Image - Esri technology-based map application gives
first responders and others instant access to weather
warnings, utility data, population information, and social
media posts to drive faster, more collaborative power
resiliency during extreme events.
The solution providers built a common information model (CIM). The CIM acts as one source of the truth, ensuring all stakeholders have the same information regarding the location and the number of outages. Esri and EPRI demonstrated their initial results at this month's DistribuTECH, the world's largest annual event for electric power transmission and distribution.
"Communicating outage information, especially through the ability to view that data on a map, has traditionally been difficult for power companies due to varying formats of data and, frankly, timeliness of the data," Esri director of utility solutions Bill Meehan said. "I'm thrilled we could demonstrate that, regardless of how outage data is created, we can consume that data from any number of utilities and display it all together in a simple, easy-to-use Esri map."
Esri's mapping application pulls real-time outage information from countless utilities and publishes it as a feature service capable of being consumed at extremely large scales via the web. The map can mash up data layers from live weather, demographics, and social media feeds.
"Emergency personnel, media, and regulators can get accurate, real-time estimates of what's happening," Meehan said. "The data is quickly merged from many utilities and then summarized, analyzed, and visualized."

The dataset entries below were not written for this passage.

/-- Taking a trap (R353, R355, R356). An illegal instruction that the instruction RAM gives back (and, by log 63, SHI with the unlisted shift code 3) outside the trap handler, with TVEC set, saves its own address in TPC and cause 1 in TCAUSE and jumps to TVEC; a load or store at a misaligned address does so with cause 2 and the address in TVAL, and one at an address that the memory map does not hold, or a store into the instruction RAM, with cause 3. No register, no flag, no memory changes. TVAL of an illegal instruction is free (log 61). -/
def Obligations.TrapSaves : Prop :=
  ∀ (e : Fin 9) (rd ra : Fin 32) (imm : Half) (m : MemObs) (s : State), Executes s e → (engOf s e).inTrap = false → (engOf s e).tvec ≠ 0 →
    let x := engOf s e
    let a := x.get ra + imm.signExtend 32
    let trapped (cause v : Word) : Engine := { x with tpc := x.pc, tcause := cause, tval := v, inTrap := true, pc := x.tvec }
    (∀ m', m' ≠ MemObs.fatal → ∃ t v, exec (.illegalInstruction e m') s = .next t ∧ t = { setEng s e (trapped 1 v) with free := s.free + 1 }) ∧
    (imm.toNat / 32 % 4 = 3 → ∃ t v, exec (.shi e rd ra imm) s = .next t ∧ t = { setEng s e (trapped 1 v) with free := s.free + 1 }) ∧
    (a.toNat % 2 = 1 → ∀ c ∈ ([.lh e rd ra imm m, .lhu e rd ra imm m, .sh e rd ra imm m] : List Instr), exec c s = .next (setEng s e (trapped 2 a))) ∧
    (a.toNat % 4 ≠ 0 → ∀ c ∈ ([.lw e rd ra imm m, .sw e rd ra imm m] : List Instr), exec c s = .next (setEng s e (trapped 2 a))) ∧
    (a.toNat % 4 = 0 → (0x10000 ≤ a.toNat ∧ a.toNat < 0x10000000 ∨ 0x10010000 ≤ a.toNat ∧ a.toNat < 0x20000000 ∨
        0x20000100 ≤ a.toNat ∧ a.toNat < 0x40000000 ∨ 0x44000000 ≤ a.toNat) →
      ∀ c ∈ ([.lb e rd ra imm m, .lbu e rd ra imm m, .lh e rd ra imm m, .lhu e rd ra imm m, .lw e rd ra imm m,
        .sb e rd ra imm m, .sh e rd ra imm m, .sw e rd ra imm m] : List Instr), exec c s = .next (setEng s e (trapped 3 a))) ∧
    (a.toNat % 4 = 0 ∧ a.toNat < 0x10000 →
      ∀ c ∈ ([.sb e rd ra imm m, .sh e rd ra imm m, .sw e rd ra imm m] : List Instr), exec c s = .next (setEng s e (trapped 3 a)))

/-- A trap in the handler is an engine failure (R355, R375, R380). An illegal instruction that the instruction RAM gives back, in the trap handler or with TVEC 0, on an engine for which no spare stands by, halts the engine as failed: its bit of eng.failed_mask is set, E120 is raised and a dump is due; the module of an extension engine stops with E104. -/
def Obligations.TrapInHandlerFails : Prop :=
  ∀ (e : Fin 9) (m : MemObs) (s : State), m ≠ .fatal → ExecutesAlone s e → (engOf s e).inTrap = true ∨ (engOf s e).tvec = 0 → (engOf s 8).run ≠ .standby →
    ∃ t, exec (.illegalInstruction e m) s = .next t ∧ (engOf t e).run = .failed ∧ bitAt (t.reg Reg.engFailedMask) e = true ∧ Raised 120 s t ∧
      (4 ≤ (engOf s e).runsAs ∧ (engOf s e).runsAs < 8 → Raised 104 s t ∧ t.modules = s.modules.filter (fun m => m.engine != (engOf s e).runsAs)) ∧
      t.dump.due.isSome = true

/-- Loads from the instruction and data RAM (R353, R356, R351, R357). Where an engine executes and the load meets no uncorrectable error, a load from the instruction RAM (0x0000 0000) or the data RAM (0x1000 0000) at an aligned address completes: LW, LH and LB give the little-endian word, half and byte, the latter two sign-extended, LHU and LBU zero-extended; no flag, no other register and nothing else changes. A load from the data RAM that meets an uncorrectable error, on an engine outside the pair and with no spare, raises E117 and the engine fails. -/
def Obligations.LocalLoads : Prop :=
  ∀ (e : Fin 9) (rd ra : Fin 32) (imm : Half) (m : MemObs) (s : State), Executes s e →
    let x := engOf s e
    let a := (x.get ra + imm.signExtend 32).toNat
    let b (k : Nat) : Byte := memGet (if a < 0x10000 then x.iram else x.dram) (a % 0x10000 + k)
    let done (c : Instr) (v : Word) : Prop := ∃ t, exec c s = .next t ∧ Completed s t e rd v x.flags
    (m ≠ .fatal → (a < 0x10000 ∨ 0x10000000 ≤ a ∧ a < 0x10010000) →
      done (.lb e rd ra imm m) ((b 0).signExtend 32) ∧ done (.lbu e rd ra imm m) ((b 0).setWidth 32) ∧
      (a % 2 = 0 → done (.lh e rd ra imm m) ((b 1 ++ b 0).signExtend 32) ∧ done (.lhu e rd ra imm m) ((b 1 ++ b 0).setWidth 32)) ∧
      (a % 4 = 0 → done (.lw e rd ra imm m) (b 3 ++ b 2 ++ b 1 ++ b 0))) ∧
    (inPair s e = false → (engOf s 8).run ≠ .standby → 0x10000000 ≤ a ∧ a < 0x10010000 → a % 4 = 0 →
      ∃ t, exec (.lw e rd ra imm .fatal) s = .next t ∧ (engOf t e).run = .failed ∧ Raised 117 s t ∧ Raised 120 s t)

/-- Stores into the data RAM (R353, R356, R350, R357). Where an engine executes and the data RAM gives back the word that SB and SH read, these and SW, which reads none, at an aligned address of the data RAM complete: the low 1, 2 or 4 bytes of rd stand there, little-endian; every other byte of the data RAM, every register and flag and everything outside the engine are as before. SB or SH of a word with an uncorrectable error, on an engine outside the pair and with no spare, raises E117 and the engine fails. -/
def Obligations.LocalStores : Prop :=
  ∀ (e : Fin 9) (rd ra : Fin 32) (imm : Half) (m : MemObs) (s : State), Executes s e →
    let x := engOf s e
    let a := (x.get ra + imm.signExtend 32).toNat
    let stored (c : Instr) (w : Nat) : Prop := ∃ t, exec c s = .next t ∧
      (∀ k, k < w → memGet (engOf t e).dram (a % 0x10000 + k) = (x.get rd).extractLsb' (8 * k) 8) ∧
      (∀ o, o < a % 0x10000 ∨ a % 0x10000 + w ≤ o → memGet (engOf t e).dram o = memGet x.dram o) ∧
      (engOf t e).pc = x.pc + 4 ∧ { engOf t e with dram := x.dram, pc := x.pc } = x ∧ t = setEng s e (engOf t e)
    0x10000000 ≤ a ∧ a < 0x10010000 →
      (m ≠ .fatal → stored (.sb e rd ra imm m) 1 ∧ (a % 2 = 0 → stored (.sh e rd ra imm m) 2)) ∧ (a % 4 = 0 → stored (.sw e rd ra imm m) 4) ∧
      (inPair s e = false → (engOf s 8).run ≠ .standby → ∀ c ∈ ([.sb e rd ra imm .fatal] ++ (if a % 2 = 0 then [.sh e rd ra imm .fatal] else []) : List Instr),
        ∃ t, exec c s = .next t ∧ (engOf t e).run = .failed ∧ Raised 117 s t ∧ Raised 120 s t)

Utilities currently present outage information in map viewers. However, events like Hurricane Sandy point to the need for overlapping utilities to share this information via a common information model to facilitate collaboration among first responders, utilities, and customers during critical events. EPRI's work to develop the common information model framework, along with Esri's mapping application, allows this collaboration to take place.
OSTP announced its Outage Data Initiative (ODI) last year as a voluntary challenge for utilities, co-ops, municipalities, solutions engineers, vendors, and others, to collaborate on a data-driven solution to improve power restoration after storms and natural disasters. The ODI is in phase one, which involves the presentation of generalized outage data in a standard format (e.g., Esri's map viewer) for public consumption. Phase two involves more detailed outage data to be shared securely with first responders (e.g., police, fire, emergency medical services [EMS], American Red Cross).

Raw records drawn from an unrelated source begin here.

-- ==== Sys2Proof/Laws/Writes.lean ====
section
/-!
SUPPORT. Requests of a session whose SEQ is the next, and accepted writes of entries by a session and by the stock firmware (R309, R315, R318, R320).
-/

namespace Sys2Proof.Machine

open Sys2Proof.Laws

theorem UpToFrames.refl (s : State) : UpToFrames s s := (UpToEvents.refl s).toUpToFrames

theorem UpToFrames.sized {m t : State} (h : UpToFrames m t) (hm : RingsSized m) : RingsSized t := fun q hq => by
  rw [show qEntries t q = qEntries m q from h.regs _ (queueEntries_not_eventKey q (by omega))]; exact hm q hq

theorem UpToFrames.trans {a b c : State} (h : UpToFrames a b) (k : UpToFrames b c) : UpToFrames a c where
  rest := k.rest.trans h.rest
  regs := fun x hx => (k.regs x hx).trans (h.regs x hx)
  queues := fun q h1 h4 h5 => (k.queues q h1 h4 h5).trans (h.queues q h1 h4 h5)
  pair := ⟨k.pair.1.trans h.pair.1, k.pair.2.1.trans h.pair.2.1, k.pair.2.2.trans h.pair.2.2⟩
  engines := fun n => (k.engines n).trans (h.engines n)
  awake := fun n hn => by
    have h1 := h.awake n hn
    have h2 : (engOf b n).stall = (engOf a n).stall := by have h3 := congrArg Engine.stall h1; exact h3
    exact (k.awake n (by rw [h2]; exact hn)).trans h1
  lanes := k.lanes.trans h.lanes
  settled := fun hm => k.settled (h.settled hm)
  bytes := fun hm x hx => (k.bytes (h.sized hm) x hx).trans (h.bytes hm x hx)

/-- A session replaced. -/
theorem frames_setSess (s : State) (n : Nat) (x : Session) : UpToFrames s (setSess s n x) :=
  { UpToFrames.refl s with rest := rfl, bytes := fun _ _ _ => rfl }

theorem counted_congr {m t u : State} {ns : List Nat} (h : Counted m ns t) (hu : u.regs = t.regs) : Counted m ns u := by
  intro hg n a b c
  rw [reg_congr hu]
  exact h hg n a b c

theorem After.answered {m t : State} {ns : List Nat} (h : After m ns t) : Answered m ns t := ⟨h.1.toUpToFrames, h.2⟩

/-- An answer goes out. -/
theorem Answered.respond {m t : State} {ns : List Nat} (h : Answered m ns t) (n svc seq key status : Nat) (p : List Byte) (keep : Bool) :
    Answered m ns (respond t n svc seq key status p keep) := by
  unfold Machine.respond
  refine ⟨h.1.trans ((frames_setSess t n _).trans (upTo_sendFrame _ _ _).toUpToFrames), counted_congr h.2 ?_⟩
  rw [regs_sendFrame]; rfl

/-- A session replaced. -/
theorem Answered.setSess {m t : State} {ns : List Nat} (h : Answered m ns t) (n : Nat) (x : Session) : Answered m ns (setSess t n x) :=
  ⟨h.1.trans (frames_setSess t n x), counted_congr h.2 rfl⟩

/-- The SEQ of a session is not touched by a frame that goes out. -/
theorem seqLast_sendFrame (s : State) (t n : Nat) (f : List Byte) : (sessOf (sendFrame s t f) n).seqLast = (sessOf s n).seqLast := by
  have h := congrArg Session.seqLast ((upTo_sendFrame s t f).sessions n)
  exact h

theorem seqLast_respond (s : State) (n svc seq key status : Nat) (p : List Byte) (keep : Bool) (hn : 1 ≤ n ∧ n ≤ 8) :
    (sessOf (respond s n svc seq key status p keep) n).seqLast = (sessOf s n).seqLast := by
  unfold respond
  rw [seqLast_sendFrame, sessOf_setSess _ _ _ hn]

theorem served_key {s : State} {n : Nat} (h : s.kdp.keyholder = n) : served s n = hostActive (setSess s n { sessOf s n with lastRequest := s.now }) := by
  unfold served activity
  have : (setSess s n { sessOf s n with lastRequest := s.now }).kdp.keyholder = n := h
  rw [if_pos (Or.inr this)]

/-- R318: the next request of a session is executed. -/
theorem hostRequest_next {h : Hdr} {s : State} (hn : NextRequest h s) (svc key flags : Nat) (p : List Byte) (hp : p.length ≤ frameLimit h.transport) :
    hostRequest (requestOf h svc key flags p) s = execute (served s h.session.toNat) (requestOf h svc key flags p) := by
  obtain ⟨h1, h2, h3, h4, h5, h6, h7, h8, h9⟩ := hn
  have ht : takeFrame s (requestOf h svc key flags p) = (false, s) := by
    have hf : frontFrame s (rxQueue h.transport) = none := by unfold frontFrame; rw [h8]
    unfold takeFrame
    rw [show (requestOf h svc key flags p).transport = (h.transport : Nat) from rfl, hf]
  unfold hostRequest
  have hg : (!serves s (requestOf h svc key flags p).transport || decide (frameLimit (requestOf h svc key flags p).transport < (requestOf h svc key flags p).payload.length)) = false := by
    simp only [requestOf, h1, Bool.not_true, Bool.false_or]; exact decide_eq_false (Nat.not_lt.2 hp)
  have hz : ¬ (h.session.toNat = 0 ∧ svc = 7) := by omega
  have ho : ¬ (h.session.toNat = 0 ∨ 8 < h.session.toNat ∨ (!(sessOf s h.session.toNat).isOpen) = true ∨ (sessOf s h.session.toNat).transport ≠ h.transport) := by
    simp only [h4, h5]; simp; omega
  have hs : ¬ ((sessOf s h.session.toNat).seqLast = BitVec.ofNat 8 h.seq.toNat) := by
    rw [← h6]
    simp
    bv_omega
  have hs2 : ¬ ((sessOf s h.session.toNat).seqLast + 1 ≠ BitVec.ofNat 8 h.seq.toNat) := by rw [h6]; simp
  have hq : ¬ ((qNext s (rxQueue (requestOf h svc key flags p).transport)).isSome = true) := by
    rw [show (requestOf h svc key flags p).transport = (h.transport : Nat) from rfl, h8]; decide
  rw [if_neg (by rw [hg]; decide), if_neg hq, ht]
  unfold handleRequest
  simp only [requestOf, hz, ho, hs, hs2, if_false]
  rfl

theorem sessOf_served {s : State} {n : Nat} (h : 1 ≤ n ∧ n ≤ 8) : sessOf (served s n) n = { sessOf s n with lastRequest := s.now } := by
  have : ∀ st : State, sessOf (activity st n) n = sessOf st n := by intro st; unfold activity; split <;> rfl
  unfold served; rw [this, sessOf_setSess _ _ _ h]

theorem kdp_served (s : State) (n : Nat) : (served s n).kdp.saving = s.kdp.saving ∧ (served s n).kdp.keyholder = s.kdp.keyholder ∧ (served s n).cal = s.cal := by
  unfold served activity; split <;> exact ⟨rfl, rfl, rfl⟩

/-- An accepted WRITE or WRITE_STAGED of the next request: what the write leaves, and the answer. -/
theorem hostWrite_answered {h : Hdr} {s m : State} (hn : NextRequest h s) (staged : Bool) (key : Nat) (b p : List Byte) (hb : b.length ≤ frameLimit h.transport)
    (hw : writeEntry (served s h.session.toNat) h.session.toNat staged key b (requestHeader (requestOf h (if staged then 3 else 2) key 0 b)) = (0, p, m))
    (hs : m.kdp.saving = none) (hi : m.cal.imp.state = s.cal.imp.state) (ho : openFills m ≤ openFills s) :
    hostRequest (requestOf h (if staged then 3 else 2) key 0 b) s =
      respond (setSess m h.session.toNat { sessOf m h.session.toNat with seqLast := h.seq, lastResponse := [] }) h.session.toNat (if staged then 3 else 2) h.seq.toNat key 0 p true := by
  obtain ⟨_, h2, h3, _, _, _, h7, _, h9⟩ := hn
  have hr : (served s h.session.toNat).kdp.saving = none := (kdp_served s _).1.trans h9
  have hx : (sessOf (served s h.session.toNat) h.session.toNat).transfer = none := by rw [sessOf_served ⟨h2, h3⟩]; exact h7
  have ha : abandonTransfer (served s h.session.toNat) h.session.toNat = served s h.session.toNat := by
    unfold abandonTransfer; simp only [hx]
  have hsv : serveWrite (served s h.session.toNat) (requestOf h (if staged then 3 else 2) key 0 b) staged = (0, p, m) := by
    unfold serveWrite
    have hf : bitAt (requestOf h (if staged then 3 else 2) key 0 b).flags 0 = false := by unfold requestOf bitAt; simp
    simp only [hf, Bool.false_eq_true, if_false]
    unfold writeEntry at hw
    have e1 : (requestOf h (if staged then 3 else 2) key 0 b).key = key := rfl
    have e2 : (requestOf h (if staged then 3 else 2) key 0 b).session = h.session.toNat := rfl
    have e3 : (requestOf h (if staged then 3 else 2) key 0 b).payload = b := rfl
    rw [e1, e2, e3]
    cases hrow : rowFor (served s h.session.toNat) key with
    | none => rw [hrow] at hw; simp at hw
    | some r =>
      rw [hrow] at hw
      dsimp only at hw ⊢
      by_cases hg : (writeGate (served s h.session.toNat) h.session.toNat staged r key (some b)).1 ≠ 0
      · rw [if_pos hg] at hw
        have : (writeGate (served s h.session.toNat) h.session.toNat staged r key (some b)).1 = 0 := congrArg Prod.fst hw
        exact absurd this hg
      · rw [if_neg hg, hr]
        simp only [Option.isSome_none, Bool.false_eq_true, if_false]
        unfold writeEntry
        rw [hrow]
        exact hw
  have hserve : serve (served s h.session.toNat) (requestOf h (if staged then 3 else 2) key 0 b) = (0, p, m) := by
    unfold serve
    cases staged <;> simp only [requestOf, Bool.false_eq_true, if_false, if_true] at hsv ⊢ <;> rw [ha] <;> exact hsv
  rw [hostRequest_next ⟨‹_›, h2, h3, ‹_›, ‹_›, ‹_›, h7, ‹_›, h9⟩ _ _ _ _ hb]
  unfold execute
  rw [hserve]
  have hwait : answerWaits (served s h.session.toNat) (setSess m h.session.toNat { sessOf m h.session.toNat with seqLast := h.seq, lastResponse := [] }) = false := by
    unfold answerWaits
    have e1 : (setSess m h.session.toNat { sessOf m h.session.toNat with seqLast := h.seq, lastResponse := [] }).kdp.saving = none := hs
    have e2 : (setSess m h.session.toNat { sessOf m h.session.toNat with seqLast := h.seq, lastResponse := [] }).cal.imp.state = s.cal.imp.state := hi
    have e3 : ¬ openFills (served s h.session.toNat) < openFills (setSess m h.session.toNat { sessOf m h.session.toNat with seqLast := h.seq, lastResponse := [] }) := by
      have e4 : openFills (served s h.session.toNat) = openFills s := by unfold openFills served activity; split <;> rfl
      rw [e4]
      exact Nat.not_lt.2 ho
    rw [e1, e2, (kdp_served s _).2.2, decide_eq_false e3]
    simp
  have h7' : ¬ ((if staged then 3 else 2) = 7 ∧ bitAt 0 4 = true) := by cases staged <;> simp
  simp only [requestOf, BitVec.ofNat_toNat, BitVec.setWidth_eq]
  rw [if_neg (by decide), hwait]
  simp only [Bool.false_eq_true, if_false]
  rw [if_neg h7']

/-- An accepted write by either writer. -/
theorem writeBy_wrote {w : Writer} {service : Bool} {s : State} (hm : MayWrite w service s) (staged : Bool) (key : Nat) (b : List Byte) (f : State → State) (ns : List Nat)
    (hb : b.length ≤ 50)
    (hfw : w = .firmware → ∃ st p m, writeEntry s 0 staged key b [] = (st, p, m) ∧ After (f s) ns m)
    (hhost : ∀ h, w = .host h → NextRequest h s → ∃ p m, writeEntry (served s h.session.toNat) h.session.toNat staged key b (requestHeader (requestOf h (if staged then 3 else 2) key 0 b)) = (0, p, m) ∧
      Answered (f (hostActive s)) ns m ∧ m.kdp.saving = none ∧ m.cal.imp.state = s.cal.imp.state ∧ openFills m ≤ openFills s) :
    Wrote w f ns s (writeBy w staged key b s) := by
  cases w with
  | firmware =>
    obtain ⟨st, p, m, h1, h2⟩ := hfw rfl
    obtain ⟨_, ⟨n, hn, hr⟩, hrec⟩ := hm
    have : [0, 1, 2, 3].any (firmwareRuns s) = true := by
      have : n = 0 ∨ n = 1 ∨ n = 2 ∨ n = 3 := by omega
      rcases this with h | h | h | h <;> subst h <;> simp [hr]
    unfold writeBy firmwareWrite Wrote
    simp only [this, hrec, Bool.not_false, Bool.and_self, if_true, h1]
    exact h2
  | host h =>
    obtain ⟨_, hn, _, _⟩ := hm
    obtain ⟨p, m, h1, h2, h3, h4, h5⟩ := hhost h rfl hn
    have hl : b.length ≤ frameLimit h.transport := by unfold frameLimit; split <;> omega
    have hbnd : 1 ≤ h.session.toNat ∧ h.session.toNat ≤ 8 := ⟨hn.2.1, hn.2.2.1⟩
    unfold writeBy Wrote
    dsimp only
    rw [hostWrite_answered hn staged key b p hl h1 h3 h4 h5]
    refine ⟨(h2.setSess _ _).respond _ _ _ _ _ _ _, ?_⟩
    rw [seqLast_respond _ _ _ _ _ _ _ _ hbnd, sessOf_setSess _ _ _ hbnd]

end Sys2Proof.Machine
end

Notable participants in the ODI include Duke Energy, BGE, ComEd, Google, iFactor Consulting, National Grid, PECO, SDG&E, and Southern California Edison.
Learn more about EPRI at epri.com.
Learn more about Esri solutions for electric professionals at esri.com/electric.
Since 1969, Esri has been giving customers around the world the power to think and plan geographically. The market leader in GIS, Esri software is used in more than 350,000 organizations worldwide including each of the 200 largest cities in the United States, most national governments, more than two-thirds of Fortune 500 companies, and more than 7,000 colleges and universities. Esri applications, running on more than one million desktops and thousands of Web and enterprise servers, provide the backbone for the world's mapping and spatial analysis. Esri is the only vendor that provides complete technical solutions for desktop, mobile, server, and Internet platforms. Visit us at www.esri.com.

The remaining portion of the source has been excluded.